As an example of the exploration strategy for Mars, orbit-based data can identify rocks' lithologies, recording the paleoenvironmental conditions with groundwater flowing through sulfate- and serpentine-containing rocks at Northeast Syrtis Major. The presence of serpentine alongside oxidized sulfur indicates the presence of redox interfaces. Abundant fracturing in the area and the presence of secondary minerals (Quinn and Ehlmann, 2019) suggest lithological interfaces and substantial fluid flow. Calculations of Gibbs free energy suggest that these martian habitats had the necessary energy to support anaerobic oxidation of CH₄ (Marlow et al., 2014a). Mobile surface explorers with camera and instruments for remote assessment of mineralogy and chemistry can then pinpoint lithologic and mineralogical interfaces such as fractures, redox fronts, and zones of low-temperature aqueous mineralization: for example, crosscutting serpentine veins, serpentine-carbonate contacts, and zones of intense magnetite precipitation to meters then centimeters in scale. Advanced instruments for petrology employed in contact with the rock then examine a variety of initial observables, characteristic of sites hosting signatures of paleo-rock-hosted life, including organics and organic-mineral associations (Tables 1 and 2). In select cases (e.g., complex mineralized filaments, reduction spheroids, concretions or framboidal pyrite), a biosignature may be deemed highly likely, especially if concentrations of organic matter are associated with it. However, the best confirmation of biogenicity would require further higher-resolution laboratory analyses on Earth that include significant sample preparation and nanometer-scale analyses.
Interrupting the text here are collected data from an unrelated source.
/-- Opens an entry: it is written to the ring at once (R671). -/
def openSupply (s : State) (start depth : Nat) (low : List Nat) : State :=
  let p := s.pwr
  let m := maskOfList low
  let x : Supply := {
    start := start, duration := 0, depth := depth, setpoint := p.setpoint, vinBefore := p.vin, vinMin := 0xFFFF
    quads := BitVec.ofNat 8 (quadBits m + 16 * (low.headD 0 / 16)), sensors := m
    flags := BitVec.ofNat 8 (b2n p.pfw + 2 * b2n p.ramping
      + 4 * b2n (p.throttleAt.any fun t => decide (t < start ∧ start ≤ t + us 10))
      + 8 * b2n (loadStep s start) + 16 * b2n (s.flt.tn.lock == .unlocked))
    temp := hotLogic s, index := p.total.toNat }
  s.onPwr fun p => { p with
    openS := some x, below := 0, ring := (x :: p.ring).take 1024, total := bump p.total, next := (p.next + 1) % 1024 }

/-- The open entry takes in one more window. -/
def extendSupply (s : State) (rs : List Nat) (x : Supply) : State :=
  let low := lowSensors s rs 1
  let quiet := decide ((lowSensors s rs 2).length < 4)
  let (s, d) := windowDepth s rs
  let m := x.sensors ||| maskOfList low
  let x := { x with
    duration := Nat.min 0xFFFFFFFF (x.duration + 1), depth := Nat.max x.depth d, sensors := m
    quads := BitVec.ofNat 8 (quadBits m)
      ||| (if x.sensors = 0 then BitVec.ofNat 8 (16 * (low.headD 0 / 16)) else x.quads &&& 0x30)
    flags := x.flags ||| (if s.pwr.ramping then 2 else 0) }
  s.onPwr fun p => { p with openS := some x, below := if quiet then p.below + 1 else 0 }

/-- Replaces an entry of the ring, while the ring still holds it. -/
def ringPut (l : List Supply) (x : Supply) : List Supply := l.map fun y => if y.index = x.index ∧ y.start = x.start then x else y

/-- Closes the open entry after 4 quiet windows, with the alarm of R674. -/
def closeSupply (s : State) : State :=
  match s.pwr.openS with
  | none => s
  | some x =>
    if s.pwr.below < 4 then s
    else
      let s := s.onPwr fun p => { p with openS := none, below := 0, ring := ringPut p.ring x }
      let may : Bool := match s.pwr.alarmAt with
        | some t => due s.now t (ms 10)
        | none => true
      if x.depth ≥ 2 * s.pwr.alarm ∧ may then
        powerEvent (s.onPwr fun p => { p with alarmAt := some s.now }) 0x70 (some x)
      else s

/-- The readings of a window: the rate factor over the last 1 µs (R648), and the baseline where the window is
undisturbed. -/
def takeWindow (s : State) (rs : List Nat) (disturbed : Bool) : State :=
  let low := ((liveSensors s).map fun i => rs.getD i 0).foldl Nat.min 4095
  let s := s.onPwr fun p =>
    let lows := (low :: p.lows).take rateWindows
    { p with
      readings := rs, lows := lows, rate := lows.sum / lows.length
      windows := if disturbed then p.windows else (rs :: p.windows).take baseWindows }
  if rateFull s then s else s.onSwc fun c => { c with suspended := true }

/-- SENSOR_WINDOW (R647, R648, R669): a window that ends at `t`. -/
def execSensorWindow (t : Time) (readings : List Nat) (s : State) := up s fun s =>
  let s := s.at_ t
  match s.pwr.openS with
  | some x => closeSupply (takeWindow (extendSupply s readings x) readings true)
  | none =>
    let low := lowSensors s readings 1
    if low.length ≥ 4 then
      let (s, d) := windowDepth s readings
      let s := openSupply s (s.now - 64) d low
      takeWindow (s.onPwr fun p => { p with openS := p.openS.map fun x => { x with duration := 1 } }) readings true
    else takeWindow s readings false

/-! ### The early warning (R662, R663) -/

/-- PFW_N_ASSERT (R662): the open entry is marked, or one is opened. -/
def execPfwNAssert (s : State) := up s fun s =>
  if s.pwr.pfw then s
  else
    let s := setThrottle s 0 0
    let s := s.onPwr fun p => { p with pfw := true, capSince := none }
    let s := match s.pwr.openS with
      | some x =>
        let x := { x with flags := x.flags ||| 1 }
        s.onPwr fun p => { p with openS := some x, ring := ringPut p.ring x }
      | none => openSupply s s.now 0 []
    powerEvent s 0x72 s.pwr.openS

/-- PFW_N_DEASSERT (R663): deasserted for 1 ms without a break, at `t`. -/
def execPfwNDeassert (t : Time) (_activity demand : Nat) (s : State) := up s fun s =>
  let s := s.at_ t
  if !s.pwr.pfw then s
  else
    let s := s.onPwr fun p => { p with pfw := false }
    if governs s then command s (retargetTo s demand) else if s.pwr.standby ∧ !s.pwr.tripped then command s 600 else s

/-! ### Thermal limits (R667, R668) -/

/-- Takes temperature readings: 8 logic sensors of each quadrant, and the stacks. -/
def takeTemps (s : State) (logic dram : List Nat) : State :=
  let hot := fun q => ((logic.drop (8 * q)).take 8).foldl Nat.max 0
  let s := s.onPwr fun p => { p with
    qtemp := [0, 1, 2, 3].foldl (fun t q => t.set q (hot q)) p.qtemp
    qpeak := [0, 1, 2, 3].foldl (fun t q => t.set q (Nat.max (t.getD q 0) (hot q))) p.qpeak }
  (List.range 16).foldl (fun s k => s.onStack k fun x => { x with temp := dram.getD k x.temp }) s

/-- Every reading has fallen `n` below its limit. -/
def cooled (s : State) (logic dram : List Nat) (n : Nat) : Bool :=
  (logic.all fun t => decide (t + n ≤ s.pwr.logicLimit)) && dram.all fun t => decide (t + n ≤ 103)

/-- THERMAL_CAP_STEP (R667): each time it begins to lower the cap it starts from the estimate. -/
def execThermalCapStep (t : Time) (logic dram : List Nat) (s : State) := up s fun s =>
  let s := takeTemps (s.at_ t) logic dram
  let hot := logic.any (fun t => decide (t ≥ s.pwr.logicLimit)) || dram.any fun t => decide (t ≥ 103)
  let was := s.pwr.lowering
  let lower := hot || (s.pwr.lowering && !cooled s logic dram 2)
  let s := s.onPwr fun p => { p with lowering := lower }
  if lower then
    setCap s fun p => { p with thermal := Nat.max 1 ((if was then p.thermal else Nat.min p.thermal (p.estimate / 1000)) - 5) }
  else if cooled s logic dram 4 then setCap s fun p => { p with thermal := Nat.min 600 (p.thermal + 5) }
  else s

/-- A port stops transmitting at a trip (R668): it stays out, and nothing is reported from here. -/
def tripPort (s : State) (p : Nat) : State :=
  if portUp s p ∨ (linkOf s p).step ≠ 0 then stayOut s (Fin.ofNat 64 p) failDISABLED else s

/-- THERMAL_TRIP (R668). -/
def execThermalTrip (logic dram : List Nat) (s : State) := up s fun s =>
  if s.pwr.tripped ∨ !(logic.any (fun t => decide (t ≥ 115)) || dram.any fun t => decide (t ≥ 110)) then s
  else
    let s := takeTemps s logic dram
    let s := setThrottle s 0 0
    let s := (List.range 64).foldl tripPort s
    let s := { (s.onPwr fun p => { p with tripped := true }) with dev := { s.dev with thermtrip := true } }
    powerEvent (s.emit (.pin "THERMTRIP_N" false)) 0x73 none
In addition to the igneous and sedimentary rocks at Northeast Syrtis and Nili Fossae, igneous and sedimentary rocks altered by groundwater at Valles Marineris (Thollot et al., 2012), sediments in the Terra Sirenum craters (Wray et al., 2011; Ehlmann et al., 2016b), and even Gale Crater present opportunities for searching for subsurface life. Organics have been found in diagenetically altered Gale Crater sediments, though their origin as sedimentary detritus or from later fluids cannot be established from the bulk sample composition reported from the Curiosity rover's instruments (Eigenbrode et al., 2018). As of this writing, the long-lived subsurface habitats on Mars have not yet been targeted in geological or astrobiological investigations of the Mars exploration program, which has instead targeted depositional basins, following an Earth environmental model. As subsurface habitats for rock-hosted life are the most promising sites for preservation of ancient martian life (Section 2), the best prospects for life on our neighboring world await future exploration by in situ missions or sample return.